> _Exercise objective_: Transcribe the records that follow, preserving every word.

====== Provided entries ======

/-- To prove something of the operation `PHASE` names, prove it of each phase operation at its own code (R101). -/
theorem phaseOperation_cases {code : BitVec 4} {motive : (i : Instr) → decodePhase code = .ok i → Prop}
    (idle : ∀ hd, code = Phase.idle → motive .idle hd)
    (sample : ∀ hd, code = Phase.sample → motive .sample hd)
    (step : ∀ hd, code = Phase.step → motive .step hd)
    (acquire : ∀ hd, code = Phase.acquire → motive .acquire hd)
    (xscreen : ∀ hd, code = Phase.xscreen → motive .xscreen hd)
    (xpal : ∀ hd, code = Phase.xpal → motive .xpal hd)
    (decode : ∀ hd, code = Phase.decode → motive .decode hd)
    (composite : ∀ hd, code = Phase.composite → motive .composite hd)
    (present : ∀ hd, code = Phase.present → motive .present hd)
    (wait : ∀ hd, code = Phase.wait → motive .wait hd)
    (init : ∀ hd, code = Phase.init → motive .init hd)
    (halt : ∀ hd, code = Phase.halt → motive .halt hd)
    (i : Instr) (hd : decodePhase code = .ok i) : motive i hd := by
  rcases decodePhase_cases hd with ⟨hp, rfl⟩ | ⟨hp, rfl⟩ | ⟨hp, rfl⟩ | ⟨hp, rfl⟩ | ⟨hp, rfl⟩ | ⟨hp, rfl⟩ |
    ⟨hp, rfl⟩ | ⟨hp, rfl⟩ | ⟨hp, rfl⟩ | ⟨hp, rfl⟩ | ⟨hp, rfl⟩ | ⟨hp, rfl⟩
  exacts [idle hd hp, sample hd hp, step hd hp, acquire hd hp, xscreen hd hp, xpal hd hp,
    decode hd hp, composite hd hp, present hd hp, wait hd hp, init hd hp, halt hd hp]

/-! ## Each outcome of an operation -/

/-- The `PIX` that INIT leaves (R175). -/
def initPix (pix : Vector Byte Config.pixBytes) : Vector Byte Config.pixBytes :=
  bufferOf (fillAlpha pix.toList) ((fillAlpha_length _).trans pix.size_toArray)

/-- INIT answers in every state: the alpha bytes, `PHASE <- IDLE`, nothing else (R175). -/
theorem exec_init_eq (s : State) :
    exec .init s = .next { s with block := { s.block with pix := initPix s.block.pix, phase := Phase.idle } } := rfl

/-- INIT writes no byte but the alpha bytes (R175). -/
theorem initPix_colour (pix : Vector Byte Config.pixBytes) {j : Nat} (hj : j % 4 ≠ 3) : (initPix pix)[j]? = pix[j]? :=
  (initPix_getElem? pix _ j).trans (if_neg fun h => hj h.1)

/-- INIT fills every alpha byte (R175, R183). -/
theorem initPix_alphaFull (pix : Vector Byte Config.pixBytes) : AlphaFull (initPix pix) := by
  intro i hi
  simp only [Config.nPix] at hi
  exact (initPix_getElem? pix _ _).trans (if_pos ⟨by omega, by omega⟩)

/-- SAMPLE answers in every state: both masks from the key lines, `PHASE <- STEP`, nothing else (R123). -/
theorem exec_sample_eq (s : State) : exec .sample s = .next { s with block := { s.block with
    p1Mask := maskOf s.config.binding.p1 s.block.keys
    p2Mask := maskOf s.config.binding.p2 s.block.keys
    phase := Phase.step } } := rfl

/-- PRESENT answers in every state: all of `PIX` emitted, `PHASE <- WAIT`, nothing else (R198). -/
theorem exec_present_eq (s : State) : exec .present s = .next { s with
    block := { s.block with phase := Phase.wait }, trace := s.trace ++ [.present s.block.pix] } := rfl

/-- RESET answers in every state: the block's reset values, the environment, the trace and the configuration kept (R250). -/
theorem exec_reset_eq (s : State) :
    exec .reset s = .next { s with block := blockAfterReset s.config s.draws, draws := s.draws + 1 } := rfl

/-- START in IDLE with a capability missing records what is missing and goes on waiting (R192, R36). -/
theorem exec_start_failed {s : State} {cap : BitVec 4} (hp : s.block.phase = Phase.idle) (hcap : cap ≠ 0b1111#4) :
    exec (.start cap) s = .next { s with
      block := { s.block with startErr := missingCaps cap }, trace := s.trace ++ [.startStatus false] } :=
  congrArg Host.Outcome.next ((if_pos hp).trans (if_neg hcap))

/-- TICK in WAIT begins a frame (R194). -/
theorem exec_tick_accepted {s : State} (hp : s.block.phase = Phase.wait) :
    exec .tick s = .next { s with block := { s.block with phase := Phase.sample } } :=
  congrArg Host.Outcome.next (if_pos hp)

/-- STEP without the step capability halts (R196, R216 cause 1). -/
theorem exec_step_missing {s : State} (hcap : hasStep s.block.cap = false) :
    exec .step s = .next (haltEntry Cause.accessorMissing (missingCaps s.block.cap).toNat 0 s) :=
  congrArg Host.Outcome.next (if_neg (hcap ▸ Bool.false_ne_true))

/-- STEP stays where it is while the module has not returned (R197, log 12). -/
theorem exec_step_pending {s : State} (hcap : hasStep s.block.cap = true) (hr : s.stepReturns = []) :
    exec .step s = .next s := by
  change execStep s = _
  rw [execStep, if_pos hcap, hr]

/-- STEP with the module's return there hands over both masks and goes to ACQUIRE (R196, R77). -/
theorem exec_step_returns {s : State} {m : ComputeModule} {rest : List ComputeModule} (hcap : hasStep s.block.cap = true)
    (hr : s.stepReturns = m :: rest) :
    exec .step s = .next { s with
      block := { s.block with phase := Phase.acquire }
      moduleNow := m.landed s.config.ptrWidth
      stepReturns := rest
      trace := s.trace ++ [.stepReq s.block.p1Mask.toNat s.block.p2Mask.toNat] } := by
  change execStep s = _
  rw [execStep, if_pos hcap, hr]
  rfl

/-- Every operation but XSCREEN and XPAL answers a next state in every state; those two may stop on a read outside the
module's memory (R62). -/
theorem exec_goes_on {i : Instr} (hs : i ≠ .xscreen) (hp : i ≠ .xpal) (s : State) : ∃ t, exec i s = .next t := by
  cases i with
  | xscreen => exact absurd rfl hs
  | xpal => exact absurd rfl hp
  | _ => exact ⟨_, rfl⟩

======

> _Task answer_:
/-- To prove something of the operation `PHASE` names, prove it of each phase operation at its own code (R101). -/
theorem phaseOperation_cases {code : BitVec 4} {motive : (i : Instr) → decodePhase code = .ok i → Prop}
    (idle : ∀ hd, code = Phase.idle → motive .idle hd)
    (sample : ∀ hd, code = Phase.sample → motive .sample hd)
    (step : ∀ hd, code = Phase.step → motive .step hd)
    (acquire : ∀ hd, code = Phase.acquire → motive .acquire hd)
    (xscreen : ∀ hd, code = Phase.xscreen → motive .xscreen hd)
    (xpal : ∀ hd, code = Phase.xpal → motive .xpal hd)
    (decode : ∀ hd, code = Phase.decode → motive .decode hd)
    (composite : ∀ hd, code = Phase.composite → motive .composite hd)
    (present : ∀ hd, code = Phase.present → motive .present hd)
    (wait : ∀ hd, code = Phase.wait → motive .wait hd)
    (init : ∀ hd, code = Phase.init → motive .init hd)
    (halt : ∀ hd, code = Phase.halt → motive .halt hd)
    (i : Instr) (hd : decodePhase code = .ok i) : motive i hd := by
  rcases decodePhase_cases hd with ⟨hp, rfl⟩ | ⟨hp, rfl⟩ | ⟨hp, rfl⟩ | ⟨hp, rfl⟩ | ⟨hp, rfl⟩ | ⟨hp, rfl⟩ |
    ⟨hp, rfl⟩ | ⟨hp, rfl⟩ | ⟨hp, rfl⟩ | ⟨hp, rfl⟩ | ⟨hp, rfl⟩ | ⟨hp, rfl⟩
  exacts [idle hd hp, sample hd hp, step hd hp, acquire hd hp, xscreen hd hp, xpal hd hp,
    decode hd hp, composite hd hp, present hd hp, wait hd hp, init hd hp, halt hd hp]

/-! ## Each outcome of an operation -/

/-- The `PIX` that INIT leaves (R175). -/
def initPix (pix : Vector Byte Config.pixBytes) : Vector Byte Config.pixBytes :=
  bufferOf (fillAlpha pix.toList) ((fillAlpha_length _).trans pix.size_toArray)

/-- INIT answers in every state: the alpha bytes, `PHASE <- IDLE`, nothing else (R175). -/
theorem exec_init_eq (s : State) :
    exec .init s = .next { s with block := { s.block with pix := initPix s.block.pix, phase := Phase.idle } } := rfl

/-- INIT writes no byte but the alpha bytes (R175). -/
theorem initPix_colour (pix : Vector Byte Config.pixBytes) {j : Nat} (hj : j % 4 ≠ 3) : (initPix pix)[j]? = pix[j]? :=
  (initPix_getElem? pix _ j).trans (if_neg fun h => hj h.1)

/-- INIT fills every alpha byte (R175, R183). -/
theorem initPix_alphaFull (pix : Vector Byte Config.pixBytes) : AlphaFull (initPix pix) := by
  intro i hi
  simp only [Config.nPix] at hi
  exact (initPix_getElem? pix _ _).trans (if_pos ⟨by omega, by omega⟩)

/-- SAMPLE answers in every state: both masks from the key lines, `PHASE <- STEP`, nothing else (R123). -/
theorem exec_sample_eq (s : State) : exec .sample s = .next { s with block := { s.block with
    p1Mask := maskOf s.config.binding.p1 s.block.keys
    p2Mask := maskOf s.config.binding.p2 s.block.keys
    phase := Phase.step } } := rfl

/-- PRESENT answers in every state: all of `PIX` emitted, `PHASE <- WAIT`, nothing else (R198). -/
theorem exec_present_eq (s : State) : exec .present s = .next { s with
    block := { s.block with phase := Phase.wait }, trace := s.trace ++ [.present s.block.pix] } := rfl

/-- RESET answers in every state: the block's reset values, the environment, the trace and the configuration kept (R250). -/
theorem exec_reset_eq (s : State) :
    exec .reset s = .next { s with block := blockAfterReset s.config s.draws, draws := s.draws + 1 } := rfl

/-- START in IDLE with a capability missing records what is missing and goes on waiting (R192, R36). -/
theorem exec_start_failed {s : State} {cap : BitVec 4} (hp : s.block.phase = Phase.idle) (hcap : cap ≠ 0b1111#4) :
    exec (.start cap) s = .next { s with
      block := { s.block with startErr := missingCaps cap }, trace := s.trace ++ [.startStatus false] } :=
  congrArg Host.Outcome.next ((if_pos hp).trans (if_neg hcap))

/-- TICK in WAIT begins a frame (R194). -/
theorem exec_tick_accepted {s : State} (hp : s.block.phase = Phase.wait) :
    exec .tick s = .next { s with block := { s.block with phase := Phase.sample } } :=
  congrArg Host.Outcome.next (if_pos hp)

/-- STEP without the step capability halts (R196, R216 cause 1). -/
theorem exec_step_missing {s : State} (hcap : hasStep s.block.cap = false) :
    exec .step s = .next (haltEntry Cause.accessorMissing (missingCaps s.block.cap).toNat 0 s) :=
  congrArg Host.Outcome.next (if_neg (hcap ▸ Bool.false_ne_true))

/-- STEP stays where it is while the module has not returned (R197, log 12). -/
theorem exec_step_pending {s : State} (hcap : hasStep s.block.cap = true) (hr : s.stepReturns = []) :
    exec .step s = .next s := by
  change execStep s = _
  rw [execStep, if_pos hcap, hr]

/-- STEP with the module's return there hands over both masks and goes to ACQUIRE (R196, R77). -/
theorem exec_step_returns {s : State} {m : ComputeModule} {rest : List ComputeModule} (hcap : hasStep s.block.cap = true)
    (hr : s.stepReturns = m :: rest) :
    exec .step s = .next { s with
      block := { s.block with phase := Phase.acquire }
      moduleNow := m.landed s.config.ptrWidth
      stepReturns := rest
      trace := s.trace ++ [.stepReq s.block.p1Mask.toNat s.block.p2Mask.toNat] } := by
  change execStep s = _
  rw [execStep, if_pos hcap, hr]
  rfl

/-- Every operation but XSCREEN and XPAL answers a next state in every state; those two may stop on a read outside the
module's memory (R62). -/
theorem exec_goes_on {i : Instr} (hs : i ≠ .xscreen) (hp : i ≠ .xpal) (s : State) : ∃ t, exec i s = .next t := by
  cases i with
  | xscreen => exact absurd rfl hs
  | xpal => exact absurd rfl hp
  | _ => exact ⟨_, rfl⟩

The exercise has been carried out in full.